Потом, посмотрев на тонкий ручеек Гнилой канавки, спросил с беспокойством:
– Как думаешь? Приедет твой бжедух с Кавказа? Не удерет?
– Не удерет, – уверенно ответил Саша. – Побоится. Знает, что я его из-под земли достану, пусть только попробует. Тогда уж ему не сдобровать – зарублю насмерть. А так, возможно, тяжелым ранением обойдемся…
– Едут, едут, – сообщил Одоевский, наблюдавший за дорогой.
– Я же говорил, – удовлетворенно заметил Саша, поднимаясь с камня. – Пожаловали.
Только-только стемнело. Все приготовления к поединку закончились быстро. Сбросив кители, соперники вошли в круг, образованный светом фонарей, которые держали секунданты, и через несколько мгновений скрестили клинки.
Хан-Гирей отличался недюжинной физической силой. Он дрался отчаянно, понимая, что только храбрость может спасти его. Вновь и вновь он наскакивал на противника, норовя поразить того в голову или в грудь. Потемкин вначале старался не рисковать, сосредоточившись на обороне. Наблюдавший за ними Давыдов заметил вполголоса, что такой стиль сделал бы честь самому искусному бойцу. Впрочем, Саша и являлся таковым.
Несмотря на прохладу, рубашки обоих успели пропитаться потом, когда Хан-Гирей пошатнулся и отступил с тихим проклятием, глядя, как на правом рукаве его проступает кровавое пятно. Потемкин сразу же опустил саблю.
– Вы ранены, поручик, – сказал он без тени торжества или злорадства. – Как вы?
Хан-Гирей побелел от ярости.
– Я?! – вскричал он. – Я – превосходно.

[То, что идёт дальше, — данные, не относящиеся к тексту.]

@[simp] theorem State.wrw_pending (s : State) (o : Nat) (w : W32) : (s.wrw o w).pending = s.pending := rfl
@[simp] theorem State.wrw_draws (s : State) (o : Nat) (w : W32) : (s.wrw o w).draws = s.draws := rfl
@[simp] theorem State.wrw_powered (s : State) (o : Nat) (w : W32) : (s.wrw o w).powered = s.powered := rfl
@[simp] theorem State.wrw_chip (s : State) (o : Nat) (w : W32) : (s.wrw o w).chip = s.chip := rfl
@[simp] theorem State.wrw_straps (s : State) (o : Nat) (w : W32) : (s.wrw o w).straps = s.straps := rfl
@[simp] theorem State.wrw_feed (s : State) (o : Nat) (w : W32) : (s.wrw o w).feed = s.feed := rfl
@[simp] theorem State.wrw_latched (s : State) (o : Nat) (w : W32) : (s.wrw o w).latched = s.latched := rfl
@[simp] theorem State.wrw_mem (s : State) (o : Nat) (w : W32) : (s.wrw o w).mem = s.mem := rfl
@[simp] theorem State.wrw_upsets (s : State) (o : Nat) (w : W32) : (s.wrw o w).upsets = s.upsets := rfl
@[simp] theorem State.wrw_t2Gran (s : State) (o : Nat) (w : W32) : (s.wrw o w).t2Gran = s.t2Gran := rfl
@[simp] theorem State.wrw_t2Up (s : State) (o : Nat) (w : W32) : (s.wrw o w).t2Up = s.t2Up := rfl
@[simp] theorem State.wrw_gates (s : State) (o : Nat) (w : W32) : (s.wrw o w).gates = s.gates := rfl
@[simp] theorem State.wrw_heldEvents (s : State) (o : Nat) (w : W32) : (s.wrw o w).heldEvents = s.heldEvents := rfl
@[simp] theorem State.wrw_dropCount (s : State) (o : Nat) (w : W32) : (s.wrw o w).dropCount = s.dropCount := rfl
@[simp] theorem State.wrw_dropSev (s : State) (o : Nat) (w : W32) : (s.wrw o w).dropSev = s.dropSev := rfl
@[simp] theorem State.wrw_quires (s : State) (o : Nat) (w : W32) : (s.wrw o w).quires = s.quires := rfl
@[simp] theorem State.wrw_scribes (s : State) (o : Nat) (w : W32) : (s.wrw o w).scribes = s.scribes := rfl
@[simp] theorem State.wrw_ctxs (s : State) (o : Nat) (w : W32) : (s.wrw o w).ctxs = s.ctxs := rfl
@[simp] theorem State.wrw_sheets (s : State) (o : Nat) (w : W32) : (s.wrw o w).sheets = s.sheets := rfl
@[simp] theorem State.wrw_tierCmds (s : State) (o : Nat) (w : W32) : (s.wrw o w).tierCmds = s.tierCmds := rfl
@[simp] theorem State.wrw_moves (s : State) (o : Nat) (w : W32) : (s.wrw o w).moves = s.moves := rfl
@[simp] theorem State.wrw_freeing (s : State) (o : Nat) (w : W32) : (s.wrw o w).freeing = s.freeing := rfl
@[simp] theorem State.wrw_hands (s : State) (o : Nat) (w : W32) : (s.wrw o w).hands = s.hands := rfl
@[simp] theorem State.wrw_dma (s : State) (o : Nat) (w : W32) : (s.wrw o w).dma = s.dma := rfl
@[simp] theorem State.wrw_ringBad (s : State) (o : Nat) (w : W32) : (s.wrw o w).ringBad = s.ringBad := rfl
@[simp] theorem State.wrw_rulSrc (s : State) (o : Nat) (w : W32) : (s.wrw o w).rulSrc = s.rulSrc := rfl
@[simp] theorem State.wrw_rulHome (s : State) (o : Nat) (w : W32) : (s.wrw o w).rulHome = s.rulHome := rfl
@[simp] theorem State.wrw_blotWin (s : State) (o : Nat) (w : W32) : (s.wrw o w).blotWin = s.blotWin := rfl
@[simp] theorem State.wrw_windows (s : State) (o : Nat) (w : W32) : (s.wrw o w).windows = s.windows := rfl
@[simp] theorem State.wrw_closing (s : State) (o : Nat) (w : W32) : (s.wrw o w).closing = s.closing := rfl
@[simp] theorem State.wrw_peers (s : State) (o : Nat) (w : W32) : (s.wrw o w).peers = s.peers := rfl
@[simp] theorem State.wrw_outOps (s : State) (o : Nat) (w : W32) : (s.wrw o w).outOps = s.outOps := rfl
@[simp] theorem State.wrw_rtagNext (s : State) (o : Nat) (w : W32) : (s.wrw o w).rtagNext = s.rtagNext := rfl
@[simp] theorem State.wrw_heldFlags (s : State) (o : Nat) (w : W32) : (s.wrw o w).heldFlags = s.heldFlags := rfl
@[simp] theorem State.wrw_heldPkts (s : State) (o : Nat) (w : W32) : (s.wrw o w).heldPkts = s.heldPkts := rfl
@[simp] theorem State.wrw_gathers (s : State) (o : Nat) (w : W32) : (s.wrw o w).gathers = s.gathers := rfl
@[simp] theorem State.wrw_bulks (s : State) (o : Nat) (w : W32) : (s.wrw o w).bulks = s.bulks := rfl
@[simp] theorem State.wrw_quillDone (s : State) (o : Nat) (w : W32) : (s.wrw o w).quillDone = s.quillDone := rfl
@[simp] theorem State.wrw_ports (s : State) (o : Nat) (w : W32) : (s.wrw o w).ports = s.ports := rfl
@[simp] theorem State.wrw_ringMap (s : State) (o : Nat) (w : W32) : (s.wrw o w).ringMap = s.ringMap := rfl
@[simp] theorem State.wrw_tx (s : State) (o : Nat) (w : W32) : (s.wrw o w).tx = s.tx := rfl
@[simp] theorem State.wrw_svc (s : State) (o : Nat) (w : W32) : (s.wrw o w).svc = s.svc := rfl
@[simp] theorem State.wrw_answers (s : State) (o : Nat) (w : W32) : (s.wrw o w).answers = s.answers := rfl
@[simp] theorem State.wrw_arrived (s : State) (o : Nat) (w : W32) : (s.wrw o w).arrived = s.arrived := rfl
@[simp] theorem State.wrw_time (s : State) (o : Nat) (w : W32) : (s.wrw o w).time = s.time := rfl
@[simp] theorem State.wrw_base (s : State) (o : Nat) (w : W32) : (s.wrw o w).base = s.base := rfl
@[simp] theorem State.wrw_power (s : State) (o : Nat) (w : W32) : (s.wrw o w).power = s.power := rfl
@[simp] theorem State.wrw_start (s : State) (o : Nat) (w : W32) : (s.wrw o w).start = s.start := rfl
@[simp] theorem State.wrw_sec (s : State) (o : Nat) (w : W32) : (s.wrw o w).sec = s.sec := rfl
@[simp] theorem State.wrw_selftest (s : State) (o : Nat) (w : W32) : (s.wrw o w).selftest = s.selftest := rfl
@[simp] theorem State.wrw_calib (s : State) (o : Nat) (w : W32) : (s.wrw o w).calib = s.calib := rfl
@[simp] theorem State.wrw_calFails (s : State) (o : Nat) (w : W32) : (s.wrw o w).calFails = s.calFails := rfl
@[simp] theorem State.wrw_mirror (s : State) (o : Nat) (w : W32) : (s.wrw o w).mirror = s.mirror := rfl
@[simp] theorem State.wrw_requests (s : State) (o : Nat) (w : W32) : (s.wrw o w).requests = s.requests := rfl
@[simp] theorem State.wrw_pendFail (s : State) (o : Nat) (w : W32) : (s.wrw o w).pendFail = s.pendFail := rfl
@[simp] theorem State.wrw_egStall (s : State) (o : Nat) (w : W32) : (s.wrw o w).egStall = s.egStall := rfl
@[simp] theorem State.wrw_strapPins (s : State) (o : Nat) (w : W32) : (s.wrw o w).strapPins = s.strapPins := rfl
@[simp] theorem State.wrw_failing (s : State) (o : Nat) (w : W32) : (s.wrw o w).failing = s.failing := rfl
@[simp] theorem State.wrw_badEntries (s : State) (o : Nat) (w : W32) : (s.wrw o w).badEntries = s.badEntries := rfl
@[simp] theorem State.wrw_posts (s : State) (o : Nat) (w : W32) : (s.wrw o w).posts = s.posts := rfl
@[simp] theorem State.wrw_orders (s : State) (o : Nat) (w : W32) : (s.wrw o w).orders = s.orders := rfl
@[simp] theorem State.wrw_records (s : State) (o : Nat) (w : W32) : (s.wrw o w).records = s.records := rfl

@[simp] theorem State.wr_pending (s : State) (o hi lo v : Nat) : (s.wr o hi lo v).pending = s.pending := rfl
@[simp] theorem State.wr_draws (s : State) (o hi lo v : Nat) : (s.wr o hi lo v).draws = s.draws := rfl
@[simp] theorem State.wr_powered (s : State) (o hi lo v : Nat) : (s.wr o hi lo v).powered = s.powered := rfl
@[simp] theorem State.wr_chip (s : State) (o hi lo v : Nat) : (s.wr o hi lo v).chip = s.chip := rfl
@[simp] theorem State.wr_straps (s : State) (o hi lo v : Nat) : (s.wr o hi lo v).straps = s.straps := rfl
@[simp] theorem State.wr_feed (s : State) (o hi lo v : Nat) : (s.wr o hi lo v).feed = s.feed := rfl
@[simp] theorem State.wr_latched (s : State) (o hi lo v : Nat) : (s.wr o hi lo v).latched = s.latched := rfl
@[simp] theorem State.wr_mem (s : State) (o hi lo v : Nat) : (s.wr o hi lo v).mem = s.mem := rfl
@[simp] theorem State.wr_upsets (s : State) (o hi lo v : Nat) : (s.wr o hi lo v).upsets = s.upsets := rfl
@[simp] theorem State.wr_t2Gran (s : State) (o hi lo v : Nat) : (s.wr o hi lo v).t2Gran = s.t2Gran := rfl
@[simp] theorem State.wr_t2Up (s : State) (o hi lo v : Nat) : (s.wr o hi lo v).t2Up = s.t2Up := rfl
@[simp] theorem State.wr_gates (s : State) (o hi lo v : Nat) : (s.wr o hi lo v).gates = s.gates := rfl
@[simp] theorem State.wr_heldEvents (s : State) (o hi lo v : Nat) : (s.wr o hi lo v).heldEvents = s.heldEvents := rfl
@[simp] theorem State.wr_dropCount (s : State) (o hi lo v : Nat) : (s.wr o hi lo v).dropCount = s.dropCount := rfl
@[simp] theorem State.wr_dropSev (s : State) (o hi lo v : Nat) : (s.wr o hi lo v).dropSev = s.dropSev := rfl
@[simp] theorem State.wr_quires (s : State) (o hi lo v : Nat) : (s.wr o hi lo v).quires = s.quires := rfl
@[simp] theorem State.wr_scribes (s : State) (o hi lo v : Nat) : (s.wr o hi lo v).scribes = s.scribes := rfl
@[simp] theorem State.wr_ctxs (s : State) (o hi lo v : Nat) : (s.wr o hi lo v).ctxs = s.ctxs := rfl
@[simp] theorem State.wr_sheets (s : State) (o hi lo v : Nat) : (s.wr o hi lo v).sheets = s.sheets := rfl
@[simp] theorem State.wr_tierCmds (s : State) (o hi lo v : Nat) : (s.wr o hi lo v).tierCmds = s.tierCmds := rfl
@[simp] theorem State.wr_moves (s : State) (o hi lo v : Nat) : (s.wr o hi lo v).moves = s.moves := rfl
@[simp] theorem State.wr_freeing (s : State) (o hi lo v : Nat) : (s.wr o hi lo v).freeing = s.freeing := rfl
@[simp] theorem State.wr_hands (s : State) (o hi lo v : Nat) : (s.wr o hi lo v).hands = s.hands := rfl
@[simp] theorem State.wr_dma (s : State) (o hi lo v : Nat) : (s.wr o hi lo v).dma = s.dma := rfl
@[simp] theorem State.wr_ringBad (s : State) (o hi lo v : Nat) : (s.wr o hi lo v).ringBad = s.ringBad := rfl
@[simp] theorem State.wr_rulSrc (s : State) (o hi lo v : Nat) : (s.wr o hi lo v).rulSrc = s.rulSrc := rfl
@[simp] theorem State.wr_rulHome (s : State) (o hi lo v : Nat) : (s.wr o hi lo v).rulHome = s.rulHome := rfl
@[simp] theorem State.wr_blotWin (s : State) (o hi lo v : Nat) : (s.wr o hi lo v).blotWin = s.blotWin := rfl
@[simp] theorem State.wr_windows (s : State) (o hi lo v : Nat) : (s.wr o hi lo v).windows = s.windows := rfl
@[simp] theorem State.wr_closing (s : State) (o hi lo v : Nat) : (s.wr o hi lo v).closing = s.closing := rfl
@[simp] theorem State.wr_peers (s : State) (o hi lo v : Nat) : (s.wr o hi lo v).peers = s.peers := rfl
@[simp] theorem State.wr_outOps (s : State) (o hi lo v : Nat) : (s.wr o hi lo v).outOps = s.outOps := rfl
@[simp] theorem State.wr_rtagNext (s : State) (o hi lo v : Nat) : (s.wr o hi lo v).rtagNext = s.rtagNext := rfl
@[simp] theorem State.wr_heldFlags (s : State) (o hi lo v : Nat) : (s.wr o hi lo v).heldFlags = s.heldFlags := rfl
@[simp] theorem State.wr_heldPkts (s : State) (o hi lo v : Nat) : (s.wr o hi lo v).heldPkts = s.heldPkts := rfl
@[simp] theorem State.wr_gathers (s : State) (o hi lo v : Nat) : (s.wr o hi lo v).gathers = s.gathers := rfl
@[simp] theorem State.wr_bulks (s : State) (o hi lo v : Nat) : (s.wr o hi lo v).bulks = s.bulks := rfl
@[simp] theorem State.wr_quillDone (s : State) (o hi lo v : Nat) : (s.wr o hi lo v).quillDone = s.quillDone := rfl
@[simp] theorem State.wr_ports (s : State) (o hi lo v : Nat) : (s.wr o hi lo v).ports = s.ports := rfl
@[simp] theorem State.wr_ringMap (s : State) (o hi lo v : Nat) : (s.wr o hi lo v).ringMap = s.ringMap := rfl
@[simp] theorem State.wr_tx (s : State) (o hi lo v : Nat) : (s.wr o hi lo v).tx = s.tx := rfl
@[simp] theorem State.wr_svc (s : State) (o hi lo v : Nat) : (s.wr o hi lo v).svc = s.svc := rfl
@[simp] theorem State.wr_answers (s : State) (o hi lo v : Nat) : (s.wr o hi lo v).answers = s.answers := rfl
@[simp] theorem State.wr_arrived (s : State) (o hi lo v : Nat) : (s.wr o hi lo v).arrived = s.arrived := rfl
@[simp] theorem State.wr_time (s : State) (o hi lo v : Nat) : (s.wr o hi lo v).time = s.time := rfl
@[simp] theorem State.wr_base (s : State) (o hi lo v : Nat) : (s.wr o hi lo v).base = s.base := rfl
@[simp] theorem State.wr_power (s : State) (o hi lo v : Nat) : (s.wr o hi lo v).power = s.power := rfl
@[simp] theorem State.wr_start (s : State) (o hi lo v : Nat) : (s.wr o hi lo v).start = s.start := rfl
@[simp] theorem State.wr_sec (s : State) (o hi lo v : Nat) : (s.wr o hi lo v).sec = s.sec := rfl
@[simp] theorem State.wr_selftest (s : State) (o hi lo v : Nat) : (s.wr o hi lo v).selftest = s.selftest := rfl
@[simp] theorem State.wr_calib (s : State) (o hi lo v : Nat) : (s.wr o hi lo v).calib = s.calib := rfl
@[simp] theorem State.wr_calFails (s : State) (o hi lo v : Nat) : (s.wr o hi lo v).calFails = s.calFails := rfl
@[simp] theorem State.wr_mirror (s : State) (o hi lo v : Nat) : (s.wr o hi lo v).mirror = s.mirror := rfl
@[simp] theorem State.wr_requests (s : State) (o hi lo v : Nat) : (s.wr o hi lo v).requests = s.requests := rfl
@[simp] theorem State.wr_pendFail (s : State) (o hi lo v : Nat) : (s.wr o hi lo v).pendFail = s.pendFail := rfl
@[simp] theorem State.wr_egStall (s : State) (o hi lo v : Nat) : (s.wr o hi lo v).egStall = s.egStall := rfl
@[simp] theorem State.wr_strapPins (s : State) (o hi lo v : Nat) : (s.wr o hi lo v).strapPins = s.strapPins := rfl
@[simp] theorem State.wr_failing (s : State) (o hi lo v : Nat) : (s.wr o hi lo v).failing = s.failing := rfl
@[simp] theorem State.wr_badEntries (s : State) (o hi lo v : Nat) : (s.wr o hi lo v).badEntries = s.badEntries := rfl
@[simp] theorem State.wr_posts (s : State) (o hi lo v : Nat) : (s.wr o hi lo v).posts = s.posts := rfl
@[simp] theorem State.wr_orders (s : State) (o hi lo v : Nat) : (s.wr o hi lo v).orders = s.orders := rfl
@[simp] theorem State.wr_records (s : State) (o hi lo v : Nat) : (s.wr o hi lo v).records = s.records := rfl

Продолжим!
Тряхнув черноволосой головой, Саша отразил яростный выпад соперника и один за другим нанес три стремительных как молнии удара. Третьим он поразил Хан-Гирея в левый бок, нанеся поручику не смертельную, но довольно глубокую рану. Поручик побледнел, уронил саблю и упал на колени, устремив на Потемкина помутневший взгляд.